- _INPUT RECORDS_
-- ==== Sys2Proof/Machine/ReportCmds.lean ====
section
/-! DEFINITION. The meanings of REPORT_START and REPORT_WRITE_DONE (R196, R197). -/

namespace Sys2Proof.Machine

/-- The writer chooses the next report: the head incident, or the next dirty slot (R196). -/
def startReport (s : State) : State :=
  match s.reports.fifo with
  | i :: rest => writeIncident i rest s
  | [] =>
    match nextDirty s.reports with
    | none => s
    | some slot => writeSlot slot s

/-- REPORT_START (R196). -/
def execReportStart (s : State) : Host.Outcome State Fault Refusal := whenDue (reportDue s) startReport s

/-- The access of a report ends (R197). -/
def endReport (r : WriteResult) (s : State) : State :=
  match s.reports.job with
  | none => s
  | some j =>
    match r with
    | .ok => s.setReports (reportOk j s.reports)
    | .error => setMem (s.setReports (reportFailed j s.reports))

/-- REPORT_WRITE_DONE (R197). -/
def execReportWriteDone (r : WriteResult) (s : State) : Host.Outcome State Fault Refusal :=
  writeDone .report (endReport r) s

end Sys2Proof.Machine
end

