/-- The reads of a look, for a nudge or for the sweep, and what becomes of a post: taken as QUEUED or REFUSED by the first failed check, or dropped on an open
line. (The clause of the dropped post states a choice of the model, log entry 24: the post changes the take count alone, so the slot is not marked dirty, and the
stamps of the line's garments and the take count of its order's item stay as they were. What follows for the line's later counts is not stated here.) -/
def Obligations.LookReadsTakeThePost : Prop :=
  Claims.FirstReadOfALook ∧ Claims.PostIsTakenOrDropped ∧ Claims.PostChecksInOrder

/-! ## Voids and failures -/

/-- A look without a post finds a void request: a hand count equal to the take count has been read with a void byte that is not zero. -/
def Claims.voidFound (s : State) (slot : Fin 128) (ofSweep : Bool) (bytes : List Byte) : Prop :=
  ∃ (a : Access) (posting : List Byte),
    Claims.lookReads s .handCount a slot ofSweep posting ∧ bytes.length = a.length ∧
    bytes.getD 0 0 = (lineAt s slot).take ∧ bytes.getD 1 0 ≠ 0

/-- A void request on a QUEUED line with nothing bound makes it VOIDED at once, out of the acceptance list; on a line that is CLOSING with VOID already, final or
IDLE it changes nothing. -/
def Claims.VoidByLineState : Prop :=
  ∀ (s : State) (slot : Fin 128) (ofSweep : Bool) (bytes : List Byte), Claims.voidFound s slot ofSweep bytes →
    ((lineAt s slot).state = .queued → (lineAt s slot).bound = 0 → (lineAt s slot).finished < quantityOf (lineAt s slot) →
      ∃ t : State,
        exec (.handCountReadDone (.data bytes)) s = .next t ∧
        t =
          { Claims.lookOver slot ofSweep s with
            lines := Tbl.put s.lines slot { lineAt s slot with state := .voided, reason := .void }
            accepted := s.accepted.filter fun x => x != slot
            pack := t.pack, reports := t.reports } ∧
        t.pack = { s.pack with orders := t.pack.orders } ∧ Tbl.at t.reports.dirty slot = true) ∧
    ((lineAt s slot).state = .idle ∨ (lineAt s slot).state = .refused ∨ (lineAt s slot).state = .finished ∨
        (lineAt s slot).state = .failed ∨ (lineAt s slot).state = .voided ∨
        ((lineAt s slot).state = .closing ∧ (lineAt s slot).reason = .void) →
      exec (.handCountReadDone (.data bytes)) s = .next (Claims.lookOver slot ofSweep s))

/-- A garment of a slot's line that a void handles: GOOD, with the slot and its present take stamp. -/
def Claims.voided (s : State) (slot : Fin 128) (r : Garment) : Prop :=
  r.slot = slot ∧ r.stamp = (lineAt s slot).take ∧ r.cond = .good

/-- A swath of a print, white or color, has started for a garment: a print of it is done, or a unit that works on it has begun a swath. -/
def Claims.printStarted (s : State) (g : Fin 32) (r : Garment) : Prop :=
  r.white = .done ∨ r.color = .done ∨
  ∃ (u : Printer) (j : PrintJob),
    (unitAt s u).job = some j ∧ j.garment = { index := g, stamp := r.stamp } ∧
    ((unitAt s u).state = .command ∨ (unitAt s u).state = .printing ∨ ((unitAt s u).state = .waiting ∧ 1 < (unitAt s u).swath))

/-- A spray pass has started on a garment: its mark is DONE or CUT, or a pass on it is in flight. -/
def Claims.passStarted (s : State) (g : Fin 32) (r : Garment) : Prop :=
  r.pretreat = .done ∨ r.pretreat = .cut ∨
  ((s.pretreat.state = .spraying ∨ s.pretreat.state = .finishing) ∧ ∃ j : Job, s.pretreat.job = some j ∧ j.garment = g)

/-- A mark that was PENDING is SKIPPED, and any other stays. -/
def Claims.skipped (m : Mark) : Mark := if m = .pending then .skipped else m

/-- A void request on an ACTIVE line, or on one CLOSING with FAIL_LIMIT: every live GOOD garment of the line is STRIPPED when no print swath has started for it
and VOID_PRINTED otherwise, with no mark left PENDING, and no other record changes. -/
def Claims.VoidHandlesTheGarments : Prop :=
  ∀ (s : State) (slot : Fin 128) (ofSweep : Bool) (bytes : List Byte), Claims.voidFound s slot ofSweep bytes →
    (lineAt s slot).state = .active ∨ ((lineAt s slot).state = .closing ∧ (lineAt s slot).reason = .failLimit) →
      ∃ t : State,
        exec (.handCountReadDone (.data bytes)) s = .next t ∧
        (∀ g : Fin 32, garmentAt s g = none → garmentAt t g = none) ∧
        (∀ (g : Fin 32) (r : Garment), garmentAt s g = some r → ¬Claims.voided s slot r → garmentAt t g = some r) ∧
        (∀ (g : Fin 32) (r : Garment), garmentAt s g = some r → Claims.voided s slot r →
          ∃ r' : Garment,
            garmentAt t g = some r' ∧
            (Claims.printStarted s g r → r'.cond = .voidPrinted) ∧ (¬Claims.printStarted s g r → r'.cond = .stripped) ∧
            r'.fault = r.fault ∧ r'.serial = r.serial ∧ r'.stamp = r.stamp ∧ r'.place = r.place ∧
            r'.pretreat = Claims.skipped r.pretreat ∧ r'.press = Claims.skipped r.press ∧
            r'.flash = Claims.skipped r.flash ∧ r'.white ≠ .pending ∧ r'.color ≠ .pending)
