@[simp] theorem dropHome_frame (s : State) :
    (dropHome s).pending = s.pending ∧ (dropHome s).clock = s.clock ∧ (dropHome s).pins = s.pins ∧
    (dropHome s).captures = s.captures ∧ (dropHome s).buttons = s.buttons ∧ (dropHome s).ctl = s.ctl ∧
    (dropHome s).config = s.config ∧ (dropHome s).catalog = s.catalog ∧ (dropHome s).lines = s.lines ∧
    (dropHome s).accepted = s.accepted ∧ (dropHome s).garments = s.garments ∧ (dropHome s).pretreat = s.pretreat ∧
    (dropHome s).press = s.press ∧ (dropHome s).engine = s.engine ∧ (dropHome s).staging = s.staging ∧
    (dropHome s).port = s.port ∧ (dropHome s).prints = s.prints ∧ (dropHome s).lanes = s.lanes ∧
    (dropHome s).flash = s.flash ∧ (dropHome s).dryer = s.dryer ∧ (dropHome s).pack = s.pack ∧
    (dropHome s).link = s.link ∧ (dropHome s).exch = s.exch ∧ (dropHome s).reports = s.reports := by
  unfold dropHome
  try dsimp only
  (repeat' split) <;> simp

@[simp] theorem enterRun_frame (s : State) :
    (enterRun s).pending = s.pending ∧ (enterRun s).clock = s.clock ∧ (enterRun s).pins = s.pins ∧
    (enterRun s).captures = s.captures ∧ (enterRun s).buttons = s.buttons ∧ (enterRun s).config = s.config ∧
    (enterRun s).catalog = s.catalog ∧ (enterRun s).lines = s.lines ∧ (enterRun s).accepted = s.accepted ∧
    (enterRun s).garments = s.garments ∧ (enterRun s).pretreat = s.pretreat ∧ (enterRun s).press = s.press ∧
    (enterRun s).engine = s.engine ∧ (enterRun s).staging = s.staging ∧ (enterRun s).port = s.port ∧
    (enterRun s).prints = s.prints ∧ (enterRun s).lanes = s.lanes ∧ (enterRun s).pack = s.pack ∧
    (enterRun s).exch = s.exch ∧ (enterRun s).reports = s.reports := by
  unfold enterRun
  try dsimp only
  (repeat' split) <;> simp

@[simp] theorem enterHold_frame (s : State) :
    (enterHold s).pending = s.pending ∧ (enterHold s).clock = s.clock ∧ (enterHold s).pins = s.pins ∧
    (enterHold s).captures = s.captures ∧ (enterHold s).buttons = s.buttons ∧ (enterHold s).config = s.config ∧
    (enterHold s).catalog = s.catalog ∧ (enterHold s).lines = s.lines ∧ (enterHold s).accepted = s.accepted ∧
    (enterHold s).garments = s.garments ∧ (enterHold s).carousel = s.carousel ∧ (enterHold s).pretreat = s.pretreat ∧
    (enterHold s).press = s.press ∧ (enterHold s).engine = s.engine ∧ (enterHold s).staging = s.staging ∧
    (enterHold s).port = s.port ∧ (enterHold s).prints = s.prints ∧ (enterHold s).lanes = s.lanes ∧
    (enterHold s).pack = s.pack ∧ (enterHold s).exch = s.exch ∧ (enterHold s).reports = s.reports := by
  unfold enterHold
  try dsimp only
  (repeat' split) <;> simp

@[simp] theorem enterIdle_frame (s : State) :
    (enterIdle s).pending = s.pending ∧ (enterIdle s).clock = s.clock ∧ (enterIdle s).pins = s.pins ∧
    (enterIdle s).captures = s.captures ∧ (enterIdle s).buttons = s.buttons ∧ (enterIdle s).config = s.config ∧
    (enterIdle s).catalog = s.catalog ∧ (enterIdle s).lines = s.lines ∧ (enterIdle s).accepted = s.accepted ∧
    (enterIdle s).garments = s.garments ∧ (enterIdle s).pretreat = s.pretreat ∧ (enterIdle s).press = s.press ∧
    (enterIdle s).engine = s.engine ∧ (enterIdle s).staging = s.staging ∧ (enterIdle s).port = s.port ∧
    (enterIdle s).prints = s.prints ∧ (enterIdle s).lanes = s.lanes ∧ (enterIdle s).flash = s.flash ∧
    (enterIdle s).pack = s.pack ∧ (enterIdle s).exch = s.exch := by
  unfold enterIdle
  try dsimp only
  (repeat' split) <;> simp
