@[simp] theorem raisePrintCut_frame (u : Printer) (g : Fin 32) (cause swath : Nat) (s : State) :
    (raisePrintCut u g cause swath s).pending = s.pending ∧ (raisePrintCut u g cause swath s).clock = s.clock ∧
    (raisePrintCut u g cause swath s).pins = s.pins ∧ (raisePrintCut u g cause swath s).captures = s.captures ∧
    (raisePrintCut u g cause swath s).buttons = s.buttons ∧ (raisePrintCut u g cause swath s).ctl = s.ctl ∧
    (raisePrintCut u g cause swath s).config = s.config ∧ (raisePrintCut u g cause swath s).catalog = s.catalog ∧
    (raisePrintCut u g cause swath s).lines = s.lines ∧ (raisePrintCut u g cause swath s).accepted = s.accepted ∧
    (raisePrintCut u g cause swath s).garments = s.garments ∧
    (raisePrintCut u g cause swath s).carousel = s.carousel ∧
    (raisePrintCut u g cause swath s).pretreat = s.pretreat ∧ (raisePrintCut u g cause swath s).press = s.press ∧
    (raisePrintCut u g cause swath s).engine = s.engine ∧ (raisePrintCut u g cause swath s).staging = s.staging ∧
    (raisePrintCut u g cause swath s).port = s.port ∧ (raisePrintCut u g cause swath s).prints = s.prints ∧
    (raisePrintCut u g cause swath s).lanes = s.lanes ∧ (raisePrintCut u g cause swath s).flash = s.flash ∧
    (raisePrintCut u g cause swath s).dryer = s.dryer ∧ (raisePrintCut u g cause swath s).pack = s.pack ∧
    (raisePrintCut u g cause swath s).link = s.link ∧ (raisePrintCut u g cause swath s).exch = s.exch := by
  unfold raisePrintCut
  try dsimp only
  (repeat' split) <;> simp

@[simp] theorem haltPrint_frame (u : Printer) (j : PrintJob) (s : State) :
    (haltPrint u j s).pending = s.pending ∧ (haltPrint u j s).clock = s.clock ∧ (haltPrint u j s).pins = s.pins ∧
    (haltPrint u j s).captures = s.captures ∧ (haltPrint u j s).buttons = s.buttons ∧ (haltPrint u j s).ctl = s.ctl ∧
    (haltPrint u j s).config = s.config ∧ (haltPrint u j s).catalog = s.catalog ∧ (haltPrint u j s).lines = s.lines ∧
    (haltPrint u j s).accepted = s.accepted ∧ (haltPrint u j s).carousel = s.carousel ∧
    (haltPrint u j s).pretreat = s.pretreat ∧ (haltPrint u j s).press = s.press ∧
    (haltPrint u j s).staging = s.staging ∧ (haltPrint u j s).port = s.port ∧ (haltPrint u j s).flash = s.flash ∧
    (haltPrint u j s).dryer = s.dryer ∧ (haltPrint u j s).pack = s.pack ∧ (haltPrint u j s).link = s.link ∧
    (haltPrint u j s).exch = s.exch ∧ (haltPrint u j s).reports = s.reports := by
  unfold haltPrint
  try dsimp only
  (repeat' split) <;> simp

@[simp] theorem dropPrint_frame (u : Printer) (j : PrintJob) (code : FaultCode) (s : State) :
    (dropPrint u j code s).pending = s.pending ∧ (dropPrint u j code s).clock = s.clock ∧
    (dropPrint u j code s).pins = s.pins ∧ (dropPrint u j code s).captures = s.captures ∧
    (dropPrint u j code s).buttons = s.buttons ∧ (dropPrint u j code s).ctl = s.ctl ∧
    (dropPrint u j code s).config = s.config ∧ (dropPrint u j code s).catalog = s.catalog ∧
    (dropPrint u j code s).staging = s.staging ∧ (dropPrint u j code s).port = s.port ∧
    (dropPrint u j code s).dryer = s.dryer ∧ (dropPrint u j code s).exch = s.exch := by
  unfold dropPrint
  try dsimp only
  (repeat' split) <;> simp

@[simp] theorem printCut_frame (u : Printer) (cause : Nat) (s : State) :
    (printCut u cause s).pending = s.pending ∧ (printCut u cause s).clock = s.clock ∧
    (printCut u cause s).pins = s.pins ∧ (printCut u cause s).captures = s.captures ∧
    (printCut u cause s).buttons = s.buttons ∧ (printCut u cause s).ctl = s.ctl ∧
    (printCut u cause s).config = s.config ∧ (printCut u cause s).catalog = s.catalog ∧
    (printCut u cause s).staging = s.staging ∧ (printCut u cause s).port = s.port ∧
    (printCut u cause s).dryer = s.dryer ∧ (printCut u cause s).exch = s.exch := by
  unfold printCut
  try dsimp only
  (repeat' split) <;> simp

- _WHAT THE TASK ASKS_
Among the lines above, which contain the word "endReport"? Copy every one.

- _PROBLEM SOLUTION_
def endReport (r : WriteResult) (s : State) : State :=
  writeDone .report (endReport r) s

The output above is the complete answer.